Cependant, au danger d'être asphyxiés venait pour les prisonniers de s'en joindre un nouveau, celui d'être brûlés vifs. La plaque, comme nous l'avons dit, était rouge, et le bas des vêtements des femmes menaçait de s'enflammer. Déjà deux fois même le feu avait pris à la robe de la duchesse, et elle l'avait étouffé à pleines mains aux dépens de deux brûlures dont elle conserva longtemps les marques. Chaque minute raréfiait encore l'air intérieur, et l'air extérieur fourni par les trous du toit entrait en trop petite quantité pour le renouveler. La poitrine des prisonniers devenait de plus en plus haletante. Rester dix minutes de plus dans cette fournaise, c'était compromettre les jours de la duchesse. Chacun la suppliait de sortir ; elle seule ne le voulait pas. Ses yeux laissaient échapper de grosses larmes de colère, qu'un souffle ardent séchait sur ses yeux. Le feu prit encore une fois à sa robe ; elle l'éteignit encore une fois. Mais, dans le mouvement qu'elle fit en se levant, elle souleva la gâchette de la plaque, qui s'entrouvrit un peu. Mademoiselle de Kersabiec y porta aussitôt la main pour la faire rentrer dans le pêne, et se brûla violemment.

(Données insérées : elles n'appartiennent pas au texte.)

-- ==== Sys2Proof/Machine/StoreOps.lean ====
section
/-! DEFINITION. The store port and what completes on it: which operation each claimant asks, the arbiter (R142), block reads and
writes (R143, R144), the mount (R136 to R138), deletes and the format (R148, R149). -/

namespace Sys2Proof.Machine

/-! ### What each claimant asks -/

/-- R133, R166: the flags COMPOSE's write carries: LAST and the document's flags for the final block. -/
def composeFlags (w : ComposeWrite) (s : State) : Byte :=
  if w.final then finalFlags (dirEntry s s.compose.document).flags else 0

/-- R165, R166: the data write COMPOSE has asked. -/
def composeDataWrite (s : State) : Option DataWrite :=
  s.compose.write.map fun w =>
    { document := s.compose.document, seq := s.compose.seq, flags := composeFlags w s, chars := s.compose.chars,
      failed := w.failed }

/-- The block of a list at a sequence. -/
def blockAt (seq : Nat) (l : List BlockRef) : Option Nat := (l.find? (·.seq = seq)).map (·.block)

/-- R164: the block of the highest sequence. -/
def lastRef (l : List BlockRef) : Option BlockRef := l.getLast?

/-- R148: the next block a delete job releases: sequence 0 first, then the strays in index order. -/
def nextRelease (e : DirEntry) : Option Nat := (e.blocks.head?.map (·.block)).or e.strays.head?

/-- R149: directory maintenance's next operation. -/
def maintenanceBlock (s : State) : Option Nat :=
  match s.store.state with
  | .formatting => some s.store.formatNext
  | _ =>
    match s.store.jobs with
    | j :: _ => nextRelease (dirEntry s j.document)
    | [] => none

/-- R142: the operation a claimant asks and the block it names; a data write of a new sequence names none (R140). -/
def portAsk (c : PortClaimant) (s : State) : Option (PortOp × Option Nat) :=
  match c with
  | .take => (takeDataWrite s).map fun w => (.dataWrite w, none)
  | .compose =>
    if s.compose.loading then
      (lastRef (dirEntry s s.compose.document).blocks).map fun r => (.read, some r.block)
    else (composeDataWrite s).map fun w => (.dataWrite w, if w.failed.isSome then none else s.compose.loaded)
  | .send =>
    s.send.reader.reading.bind fun q => (blockAt q (sendBlocks s)).map fun b => (.read, some b)
  | .reprint =>
    s.reprint.reader.reading.bind fun q => (blockAt q (reprintBlocks s)).map fun b => (.read, some b)
  | .maintenance => (maintenanceBlock s).map fun b => (.releaseWrite, some b)
  | .link => s.store.linkRead.map fun b => (.read, some b)
  | .patrol => s.store.patrolRead.map fun r => (.read, some r.block)
  | .mount =>
    if s.store.state = .mounting then
      match s.store.mountNext with
      | none => some (.statusRead, some 0)
      | some b => some (.read, some b)
    else none

/-- R142: the claimants in their order of priority; the mount has the port to itself while it runs. -/
def portClaimants : List PortClaimant := [.take, .compose, .send, .reprint, .maintenance, .link, .patrol, .mount]

/-- R142: the operation writes a block. -/
def PortOp.isWrite : PortOp → Bool
  | .dataWrite _ | .releaseWrite => true
  | .statusRead | .read => false

/-- R142: the operation a claimant asks and may start now. -/
def portMayStart (c : PortClaimant) (s : State) : Option (PortOp × Option Nat) :=
  (portAsk c s).filter fun a => !a.1.isWrite || writesMayStart s

/-- R142: a claimant's operation is waiting. -/
def portWaits (c : PortClaimant) (s : State) : Bool :=
  (portAsk c s).isSome && match s.store.inFlight with
    | some f => f.claimant ≠ c || f.discarded
    | none => true

/-- R142: an operation starts on a block; a block taken for a write leaves its strays (R139, R140).  That a stray which a delete
releases leaves them here too, and not as its release completes (R148), is the model's choice (log entry 46). -/
def startOp (c : PortClaimant) (op : PortOp) (b : Nat) (s : State) : State :=
  let s := if op.isWrite then dropStray b s else s
  s.setStore { s.store with inFlight := some { claimant := c, op := op, block := b } }

/-! ### How a data write ends (R144, R163, R166) -/

/-- R144: the fault of a data write that completes FAILED. -/
def writeFault (w : DataWrite) (lastFailed : Option Nat) (s : State) : State :=
  recordFault .storeWrite { document := some w.document, block := lastFailed } s

/-- R163: TAKE's data write completes FAILED. -/
def takeWriteFailed (w : DataWrite) (s : State) : State :=
  match s.take.docs.find? (·.document = w.document) with
  | none => s
  | some d =>
    let s := takeForget w.document s
    let s := closeDoc w.document (fun _ => { d.flags with incomplete := true }) s
    let s := recordDone .take .storeFailed [w.document] s
    if d.closing then s else takeNotice s

/-- R166: COMPOSE's data write completes FAILED; a failed rewrite in place has damaged the document (R144). -/
def composeWriteFailed (s : State) : State :=
  let n := s.compose.document
  let s := if s.compose.loaded.isSome then damageDoc n s else s
  let s := closeDoc n (fun f => { f with incomplete := true }) s
  recordDone .compose .storeFailed [n] (s.setCompose {})

/-- R144: a data write completes FAILED. -/
def dataWriteFailed (c : PortClaimant) (w : DataWrite) (lastFailed : Option Nat) (s : State) : State :=
  let s := writeFault w lastFailed s
  match c with
  | .take => takeWriteFailed w s
  | .compose => composeWriteFailed s
  | _ => s

/-- R165, R166: COMPOSE's data write completes DONE. -/
def composeWriteDone (w : DataWrite) (s : State) : State :=
  if isLast w.flags then
    recordDone .compose .complete [w.document] (closeDoc w.document id (s.setCompose {}))
  else
    composeFinalWrite (s.setCompose { s.compose with
      chars := [], seq := s.compose.seq + 1, loaded := none, write := none })

/-- R144: a data write completes DONE on a block, which holds it and stands in the document's list. -/
def dataWriteDone (c : PortClaimant) (w : DataWrite) (b : Nat) (s : State) : State :=
  let s := writeBlock b (dataImage w) s
  let s := joinList w.document { seq := w.seq, block := b, fill := w.chars.length, flags := w.flags } s
  match c with
  | .take => takeWriteDone w s
  | .compose => composeWriteDone w s
  | _ => s

/-- R144: an attempt failed on a block: a second attempt is asked, or the write completes FAILED. -/
def attemptFailed (c : PortClaimant) (w : DataWrite) (b : Nat) (s : State) : State :=
  let s := joinBad b (spoilBlock b s)
  if w.failed.isSome then dataWriteFailed c w (some b) s
  else match c with
  | .take => s.setTake { s.take with write := s.take.write.map fun x => { x with failed := some b } }
  | .compose => s.setCompose { s.compose with write := s.compose.write.map fun x => { x with failed := some b } }
  | _ => s

/-! ### Deletes and the format (R148, R149) -/

/-- R148: the head job of directory maintenance has ended. -/
def popJob (s : State) : State := s.setStore { s.store with jobs := s.store.jobs.tail }

/-- R148: a delete job whose blocks and strays are all released ends. -/
def deleteDone (j : DeleteJob) (s : State) : State :=
  let s := popJob s
  if j.forTake then
    let s := s.setTake (s.take.modify j.document fun d => { d with deleting := false })
    emptiedDoc j.document .taking s
  else recordDone .maintenance .complete [j.document] (emptiedDoc j.document .free s)

/-- R148: the head job ends when nothing of its document is left to release. -/
def deleteTurn (s : State) : State :=
  if s.store.state = .formatting || s.store.inFlight.any (fun f => f.claimant = .maintenance) then s
  else match s.store.jobs with
  | j :: _ => if (nextRelease (dirEntry s j.document)).isNone then deleteDone j s else s
  | [] => s

/-- R148, R163: a release of a delete job failed. -/
def deleteFailed (j : DeleteJob) (b : Nat) (s : State) : State :=
  let s := popJob s
  let s := closeDoc j.document (fun f => { f with damaged := true }) s
  let s := recordStore [j.document] true none s
  let s := recordFault .storeWrite { document := some j.document, block := some b } s
  if j.forTake then
    let notice := (s.take.held.map (·.document)) = some j.document
    let s := recordDone .take .storeFailed [j.document] (takeForget j.document s)
    if notice then takeNotice s else s
  else recordDone .maintenance .storeFailed [j.document] s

Le mouvement de la plaque avait fait rouler les mottes appuyées contre elle, et avait éveillé l'attention du gendarme, qui se délassait de son ennui en lisant des Quotidienne, et qui croyait avoir bâti son édifice pyrotechnique avec plus de solidité. Le bruit produit par les tentatives de mademoiselle de Kersabiec fit naître en lui une singulière idée : il se figura qu'il y avait des rats dans la cheminée, et, pensant que la chaleur allait les forcer de sortir, il réveilla son camarade, et tous deux se mirent en devoir de leur donner la chasse avec leur sabre.
Cependant, la chaleur et la fumée augmentaient à chaque instant les tortures des reclus. La plaque ayant fait un mouvement, un des gendarmes dit :
- Qui est là ?
Mademoiselle Stylite répondit :
- Nous nous rendons ; nous allons ouvrir ; ôtez le feu.
Les deux gendarmes s'élancèrent aussitôt sur le feu, qu'ils dispersèrent à coups de pied. La duchesse sortit la première, forcée de poser ses pieds et ses mains sur le foyer brûlant ; ses compagnons la suivirent. Il était neuf heures et demie du matin environ, et, depuis seize heures, ils étaient renfermés dans cette cachette, sans aucune nourriture.